**WORK REQUEST:** Every line below between the one holding "bits := 0x001100000000#45" and the one holding "abbrev pwr : State := State.powerOn", inclusive, should be copied exactly, and no other line.

....

-- ==== Sys2Proof/Tests/Slice0.lean ====
section
/-! SUPPORT. The model's own tests: ill-formed terms, words written out from the spec's encodings, single steps with
results from 95_test_vectors.md, and for every statement with hypotheses a witness that meets them. -/

namespace Sys2Proof.Tests

open Sys2Proof Machine

/-! ## Ill-formed terms -/

theorem test_illformed_srst : (Instr.wrSysconfigSrst 0x10).wellFormed = false := by decide

theorem test_illformed_sysconfig : (Instr.wrSysconfig 0x2).wellFormed = false := by decide

theorem test_illformed_sf6 : (Instr.wrSf6 0x10000).wellFormed = false := by decide

theorem test_illformed_trigger : (Instr.wrSf6Trig 0xFFFF).wellFormed = false := by decide

/-! ## One word per row, from 95_test_vectors.md V5, V10, V11, V23 to V48, V59 and the rows of 30_encoding.md R82 -/

theorem test_decode_rdSysconfig : decode 0x001000000000#45 = .ok (.rdSysconfig) := by rfl

theorem test_decode_wrSysconfigSrst : decode 0x101000000012#45 = .ok (.wrSysconfigSrst 0x12) := by rfl

theorem test_decode_wrSysconfig : decode 0x101000000010#45 = .ok (.wrSysconfig 0x10) := by rfl

theorem test_decode_rdSysstatus : decode 0x001400000000#45 = .ok (.rdSysstatus) := by rfl

theorem test_decode_wrSysstatus : decode 0x101400000001#45 = .ok (.wrSysstatus 1) := by rfl

theorem test_decode_rdIrqstatus : decode 0x001800000000#45 = .ok (.rdIrqstatus) := by rfl

theorem test_decode_wrIrqstatus : decode 0x101800000001#45 = .ok (.wrIrqstatus 1) := by rfl

theorem test_decode_rdLocationConfig : decode 0x002000000000#45 = .ok (.rdLocationConfig) := by rfl

theorem test_decode_wrLocationConfig : decode 0x102007FF0001#45 = .ok (.wrLocationConfig 0x07FF0001) := by rfl

theorem test_decode_rdPageCtrl : decode 0x008000000000#45 = .ok (.rdPageCtrl) := by rfl

theorem test_decode_wrPageCtrl : decode 0x108000000000#45 = .ok (.wrPageCtrl 0) := by rfl

theorem test_decode_rdSf0 : decode 0x040000000000#45 = .ok (.rdSf0) := by rfl

theorem test_decode_rdSf1 : decode 0x040400000000#45 = .ok (.rdSf1) := by rfl

theorem test_decode_rdSf2 : decode 0x040800000000#45 = .ok (.rdSf2) := by rfl

theorem test_decode_rdSf3 : decode 0x040C00000000#45 = .ok (.rdSf3) := by rfl

theorem test_decode_rdSf4 : decode 0x041000000000#45 = .ok (.rdSf4) := by rfl

theorem test_decode_rdSf5 : decode 0x041400000000#45 = .ok (.rdSf5) := by rfl

theorem test_decode_rdSf6 : decode 0x041800000000#45 = .ok (.rdSf6) := by rfl

theorem test_decode_wrSf0 : decode 0x1400090A0B0C#45 = .ok (.wrSf0 0x090A0B0C) := by rfl

theorem test_decode_wrSf1 : decode 0x140405060708#45 = .ok (.wrSf1 0x05060708) := by rfl

theorem test_decode_wrSf2 : decode 0x140801020304#45 = .ok (.wrSf2 0x01020304) := by rfl

theorem test_decode_wrSf3 : decode 0x140C000000A1#45 = .ok (.wrSf3 0xA1) := by rfl

theorem test_decode_wrSf4 : decode 0x141000000000#45 = .ok (.wrSf4 0) := by rfl

theorem test_decode_wrSf5 : decode 0x1414CAFEF00D#45 = .ok (.wrSf5 0xCAFEF00D) := by rfl

theorem test_decode_wrSf6 : decode 0x1418FFFEFFFF#45 = .ok (.wrSf6 0xFFFEFFFF) := by rfl

theorem test_decode_wrSf6Trig : decode 0x14180001ABCD#45 = .ok (.wrSf6Trig 0x1ABCD) := by rfl

theorem test_decode_rdLocationStatus : decode 0x080000000000#45 = .ok (.rdLocationStatus) := by rfl

theorem test_decode_wrLocationStatus : decode 0x180000000000#45 = .ok (.wrLocationStatus 0) := by rfl

theorem test_decode_rdErrloc : decode 0x08A400000000#45 = .ok (.rdErrloc 9) := by rfl

theorem test_decode_wrErrloc : decode 0x188400000123#45 = .ok (.wrErrloc 1 0x123) := by rfl

/-- V5: the upper end of the trigger's row. -/
theorem test_decode_all_ones : decode 0x1418FFFFFFFF#45 = .ok (.wrSf6Trig 0xFFFFFFFF) := by rfl

/-- V5: the unmapped offsets. -/
theorem test_decode_unmapped :
    ∀ t ∈ [0x001C00000000#45, 0x041C00000000#45, 0x000000000000#45, 0x080400000000#45, 0x084000000000#45,
      0x08C000000000#45, 0x0FFC00000000#45], decode t = .error .unmapped := by
  simp only [List.forall_mem_cons, List.not_mem_nil, false_imp_iff, implies_true, and_true]
  refine ⟨rfl, rfl, rfl, rfl, rfl, rfl, rfl⟩

/-- 20_memory.md R54, R55: alignment is checked before mapping, the width before both. -/
theorem test_decode_misaligned : decode 0x001100000000#45 = .error .misaligned := by rfl

theorem test_decode_narrow :
    decodeRequest { width := .half, bits := 0x001100000000#45 } = .error .width := by rfl

/-! ## Start states of 95_test_vectors.md -/

/-- What a test reads off an outcome: a check of the next state, false where there is none. -/
def holds (r : Result) (p : State → Bool) : Bool :=
  match r with
  | .next t => p t
  | .fault _ => false
  | .refused _ => false

/-- `PWR`. -/
abbrev pwr : State := State.powerOn

/-- `RSTG`. -/
abbrev rstg : State :=
  { State.powerOn with poweredUnreset := false, resetPending := true }

/-- `CFG8`. -/
abbrev cfg8 : State :=
  { State.reset with idleMode := 0b10, level := 1, size := 0x7FF }

/-- The job of payload A (V10). -/
abbrev jobA : Job :=
  { level := 1, size := 0x7FF, syn := 0x000102030405060708090A0B0C }

/-- `BUSY`. -/
abbrev busy : State :=
  { cfg8 with
    frag := #v[0x090A0B0C, 0x05060708, 0x01020304, 0, 0, 0]
    frag6Valid := true
    job := some jobA }

/-- `FIN`, its free values 0. -/
abbrev fin : State :=
  { cfg8 with
    frag := #v[0x090A0B0C, 0x05060708, 0x01020304, 0, 0, 0]
    done0 := true
    correctable := true
    nbErrors := 2
    errLoc := #v[5, 100, 0, 0, 0, 0, 0, 0, 0, 0, 0, 0, 0, 0, 0, 0] }

/-- `BUSY` with a job whose syndrome is the clean one, so that the verdict is known (41_engine_steps.md R147 P3). -/
abbrev busyClean : State :=
  { busy with job := some { jobA with syn := Config.cleanSyndrome (codeOf .bch8) 0x7FF } }

/-- `CFG8` with what the reads V44 to V46 read back. -/
abbrev loaded : State :=
  { cfg8 with
    pageMode := 1
    frag := #v[0xDEADBEEF, 1, 2, 3, 4, 0xCAFEF00D]
    frag6Data := 0xABCD }

/-! ## Single steps -/

/-- V20. -/
theorem test_rdSysconfig_before_reset : holds (exec .rdSysconfig pwr) (fun t => t.poweredUnreset) = true := by rfl

/-- V31. -/
theorem test_rdSysconfig_idleMode :
    ∃ t, exec .rdSysconfig cfg8 = .next t ∧ getField t.readData 3 2 = 0b10#2 ∧ getField t.readData 1 1 = 0#1 :=
  ⟨_, rfl, getField_setField _ _ _ (by decide), by
    show getField (setField (setField _ 1 0#1) 3 0b10#2) 1 1 = 0#1
    rw [getField_setField_disjoint _ 3 1 1 _ (by decide) (by decide), getField_setField _ _ _ (by decide)]⟩

/-- V24. -/
theorem test_wrSysconfigSrst_before_reset : holds (exec (.wrSysconfigSrst 0x2) pwr)
    (fun t => t.resetPending && !t.poweredUnreset && !t.resetDone) = true := by decide

/-- V53. -/
theorem test_wrSysconfigSrst_busy : exec (.wrSysconfigSrst 0x2) busy = .fault .overlappingUse := by rfl

/-- V33. -/
theorem test_wrSysconfig_reserved_bits : holds (exec (.wrSysconfig 0xFFFFFFFD) cfg8)
    (fun t => t.idleMode == 0b11 && !t.resetPending) = true := by decide

/-- V56. -/
theorem test_wrSysconfig_busy : holds (exec (.wrSysconfig 0x10) busy)
    (fun t => t.idleMode == 0b10 && t.job == some jobA) = true := by decide

/-- V27. -/
theorem test_rdSysstatus_during_reset : ∃ t, exec .rdSysstatus rstg = .next t ∧ t.readData.getLsbD 0 = false :=
  ⟨_, rfl, getLsbD_setField_ofBool _ _ _ (by decide)⟩

/-- V34. -/
theorem test_wrSysstatus : exec (.wrSysstatus 1) cfg8 = .refused .readOnly := by rfl

/-- V39. -/
theorem test_rdIrqstatus_done :
    ∃ t, exec .rdIrqstatus fin = .next t ∧ t.readData.getLsbD 0 = true ∧ t.done0 = true :=
  ⟨_, rfl, getLsbD_setField_ofBool _ _ _ (by decide), rfl⟩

....

**FINISHED TASK:**
    decodeRequest { width := .half, bits := 0x001100000000#45 } = .error .width := by rfl

/-! ## Start states of 95_test_vectors.md -/

/-- What a test reads off an outcome: a check of the next state, false where there is none. -/
def holds (r : Result) (p : State → Bool) : Bool :=
  match r with
  | .next t => p t
  | .fault _ => false
  | .refused _ => false

/-- `PWR`. -/
abbrev pwr : State := State.powerOn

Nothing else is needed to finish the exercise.